*** Block opens ***
-- ==== Sys2Proof/Machine/Resv.lean ====
section
/-! DEFINITION. The reservation commands (R163) with the meaning that the NVMe base specification gives them for the
values of RESCAP that R165 fixes: six types, no persistence through power loss. -/

namespace Sys2Proof.Machine

/-- Replace a namespace's reservation. -/
def putResv (r : NsResv) (s : State) : State :=
  { s with ce.resvs := r :: s.ce.resvs.filter fun x => x.ns ≠ r.ns }

/-- A reservation command, which completes within one step: it takes its context and, where the checks of Table 6.2 pass in their order,
acts. `bad` says that a field value is not allowed, `conflict` that the namespace's reservation refuses it. -/
def ioNow (h : IoHdr) (nsid : Nat) (bad : Bool) (conflict : NsResv → Nat → Bool) (f : Ns → State → State) (s : State) : State :=
  if ¬ ioOpen s h then s else
  let s := s.modQueue h.ctrl h.q fun q => { q with
    fetched := q.fetched - 1, arrivals := q.arrivals + 1, completed := q.completed + 1 }
  let err := if bad then some stField else match nsById s nsid with
    | none => some stNs
    | some ns =>
      match anaState s ns.array with
      | 4 => some (3, 1, true)
      | 3 => some (3, 2, false)
      | 15 => some (3, 3, false)
      | _ => if conflict (resvOf s ns.idx) (hostOf s h.ctrl) then some (0, 0x83, true)
        else if formatting s ns.idx then some (0, 0x84, false) else if sanitizing s then some (0, 0x1D, false) else none
  let s := match err, nsById s nsid with
    | some e, _ => cqeSt h e s
    | none, some ns => f ns s
    | none, none => s
  creditBack h { s with ce.cmdsEpoch := s.ce.cmdsEpoch + 1 }

/-- The key a host has registered. -/
def keyOf (r : NsResv) (host : Nat) : Option Nat := (r.regs.find? fun p => p.1 = host).map (·.2)

/-- The host holds the reservation: its holder, or any registrant of an all-registrants type. -/
def holdsResv (r : NsResv) (host : Nat) : Bool :=
  r.rtype ≠ 0 && (if r.rtype = 5 ∨ r.rtype = 6 then (keyOf r host).isSome else r.holder = host)

/-- Reservation types with registrants (3 to 6). -/
def sharedType (t : Nat) : Bool := decide (3 ≤ t) && decide (t ≤ 6)

/-- The mask of reservation notices of a controller for a namespace (feature 82h): the one set for it, else 0. -/
def resvMask (c : Ctrl) (ns : Nat) : Nat := ((c.features.find? fun f => f.1 = 0x82 + 256 * (ns + 1)).map (·.2)).getD 0

/-- Notices to registrants other than `host`: 1 registration preempted, 2 reservation released, 3 reservation
preempted; an asynchronous event follows where the host's mask (feature 82h) lets it. -/
def resvNotice (kind : Nat) (hosts : List Nat) (ns : Nat) (s : State) : State :=
  let r := resvOf s ns
  let s := putResv { r with notices := r.notices ++ hosts.map fun x => (x, kind) } s
  s.each (s.ce.ctrls.filter fun c => hosts.contains c.hostId && ¬ bit (resvMask c ns) kind) fun s c =>
    postAen c.id (6 + 0x80 * 65536) s

/-- Registrants other than a host. -/
def othersOf (r : NsResv) (host : Nat) : List Nat := (r.regs.map (·.1)).filter (· ≠ host)

/-- Remove a host's registration; the reservation it holds is released with it. -/
def unregister (host : Nat) (r : NsResv) : NsResv :=
  let regs := r.regs.filter fun p => p.1 ≠ host
  let gone := if r.rtype = 5 ∨ r.rtype = 6 then regs.isEmpty else r.holder = host
  if gone ∧ r.rtype ≠ 0 then { r with regs := regs, holder := 0, rtype := 0 } else { r with regs := regs }

/-- RESERVATION_REGISTER. -/
def doReservationRegister (h : IoHdr) (nsid act : Nat) (iekey : Bool) (crkey nrkey cptpl : Nat) (s : State) : State :=
  let conflict := fun r host => match act, keyOf r host with
    | 0, some k => k ≠ nrkey
    | 0, none => false
    | _, some k => ¬ iekey && k ≠ crkey
    | _, none => true
  ioNow h nsid (decide (2 < act) || cptpl = 1 || cptpl = 3) conflict (fun ns s =>
    let r := resvOf s ns.idx
    let host := hostOf s h.ctrl
    let known := (keyOf r host).isSome
    let r := { r with gen := r.gen + 1 }
    match act with
    | 0 => if known then cqeSt h stOk s else cqeSt h stOk (putResv { r with regs := r.regs ++ [(host, nrkey)] } s)
    | 1 =>
      let r' := unregister host r
      let s := putResv r' s
      let s := if r.rtype ≠ 0 ∧ r'.rtype = 0 ∧ sharedType r.rtype then resvNotice 2 (othersOf r host) ns.idx s else s
      cqeSt h stOk s
    | _ => cqeSt h stOk (putResv { r with regs := (r.regs.filter fun p => p.1 ≠ host) ++ [(host, nrkey)] } s)) s

/-- Preempt (R163): registrations with PRKEY go; the holder's key, or key 0 of an all-registrants type, takes the
reservation. -/
def preempt (h : IoHdr) (ns : Ns) (rtype prkey : Nat) (s : State) : State :=
  let r := resvOf s ns.idx
  let host := hostOf s h.ctrl
  let all := r.rtype = 5 ∨ r.rtype = 6
  let victims := if all ∧ prkey = 0 then othersOf r host else (r.regs.filter fun p => p.2 = prkey && p.1 ≠ host).map (·.1)
  let takes := r.rtype ≠ 0 ∧ (if all then prkey = 0 else keyOf r r.holder = some prkey)
  if r.rtype ≠ 0 ∧ ¬ takes ∧ prkey = 0 then cqeSt h stField s
  else
    let r' : NsResv := { r with gen := r.gen + 1, regs := r.regs.filter fun p => ¬ victims.contains p.1 }
    let s := putResv (if takes then { r' with holder := host, rtype := rtype } else r') s
    let s := resvNotice 1 victims ns.idx s
    let s := if takes ∧ r.rtype ≠ rtype ∧ sharedType r.rtype then
        resvNotice 3 ((othersOf r host).filter fun x => ¬ victims.contains x) ns.idx s
      else s
    cqeSt h stOk s

/-- A preempt that neither takes the reservation nor names a registered key (R163). -/
def preemptIdle (r : NsResv) (prkey : Nat) : Bool :=
  let all := r.rtype = 5 || r.rtype = 6
  let takes := r.rtype ≠ 0 && (if all then prkey = 0 else keyOf r r.holder = some prkey)
  ¬ takes && ¬ (r.rtype ≠ 0 && prkey = 0) && ¬ r.regs.any (fun p => p.2 = prkey)

/-- RESERVATION_ACQUIRE: acquire, preempt, preempt and abort. -/
def doReservationAcquire (h : IoHdr) (nsid act rtype crkey prkey : Nat) (iekey : Bool) (s : State) : State :=
  let conflict := fun r host => keyOf r host ≠ some crkey ||
    (if act = 0 then r.rtype ≠ 0 && ¬ (holdsResv r host && r.rtype = rtype) else preemptIdle r prkey)
  ioNow h nsid (decide (2 < act) || rtype = 0 || decide (6 < rtype) || iekey) conflict (fun ns s =>
    let r := resvOf s ns.idx
    let host := hostOf s h.ctrl
    match act with
    | 0 => if r.rtype = 0 then cqeSt h stOk (putResv { r with holder := host, rtype := rtype } s) else cqeSt h stOk s
    | _ => preempt h ns rtype prkey s) s

/-- RESERVATION_RELEASE: release, clear. -/
def doReservationRelease (h : IoHdr) (nsid act rtype crkey : Nat) (iekey : Bool) (s : State) : State :=
  ioNow h nsid (decide (1 < act) || iekey) (fun r host => keyOf r host ≠ some crkey) (fun ns s =>
    let r := resvOf s ns.idx
    let host := hostOf s h.ctrl
    match act with
    | 0 =>
      if ¬ holdsResv r host then cqeSt h stOk s
      else if r.rtype ≠ rtype then cqeSt h stField s
      else
        let s := putResv { r with holder := 0, rtype := 0 } s
        cqeSt h stOk (if sharedType rtype then resvNotice 2 (othersOf r host) ns.idx s else s)
    | _ =>
      let s := putResv { r with holder := 0, rtype := 0, regs := [], gen := r.gen + 1 } s
      cqeSt h stOk (resvNotice 3 (othersOf r host) ns.idx s)) s

/-- RESERVATION_REPORT: generation, type, registered controllers, persistence 0, then controller, holder, host and key of
each registrant. -/
def doReservationReport (h : IoHdr) (nsid : Nat) (s : State) : State :=
  ioNow h nsid false (fun _ _ => false) (fun ns s =>
    let r := resvOf s ns.idx
    let rows := r.regs.flatMap fun p =>
      [((s.ce.ctrls.find? fun c => c.hostId = p.1).map (·.id)).getD 0xFFFF, b2n (holdsResv r p.1), p.1, p.2]
    cqeInfo h ([r.gen, r.rtype, r.regs.length, 0] ++ rows) s) s

def execReservationRegister (h : IoHdr) (nsid act : Nat) (iekey : Bool) (crkey nrkey cptpl : Nat) (s : State) : Out :=
  live s (doReservationRegister h nsid act iekey crkey nrkey cptpl s)
def execReservationReport (h : IoHdr) (nsid : Nat) (s : State) : Out := live s (doReservationReport h nsid s)
def execReservationAcquire (h : IoHdr) (nsid act rtype crkey prkey : Nat) (iekey : Bool) (s : State) : Out :=
  live s (doReservationAcquire h nsid act rtype crkey prkey iekey s)
def execReservationRelease (h : IoHdr) (nsid act rtype crkey : Nat) (iekey : Bool) (s : State) : Out :=
  live s (doReservationRelease h nsid act rtype crkey iekey s)

end Sys2Proof.Machine
end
*** Block closes ***
* **WORK ORDER**: Please, from the material above, copy only the lines from the line with "s with ce.resvs" up to and including the line with "refuses it. -/", exactly as written.

* **WORKED SOLUTION**:
  { s with ce.resvs := r :: s.ce.resvs.filter fun x => x.ns ≠ r.ns }

/-- A reservation command, which completes within one step: it takes its context and, where the checks of Table 6.2 pass in their order,
acts. `bad` says that a field value is not allowed, `conflict` that the namespace's reservation refuses it. -/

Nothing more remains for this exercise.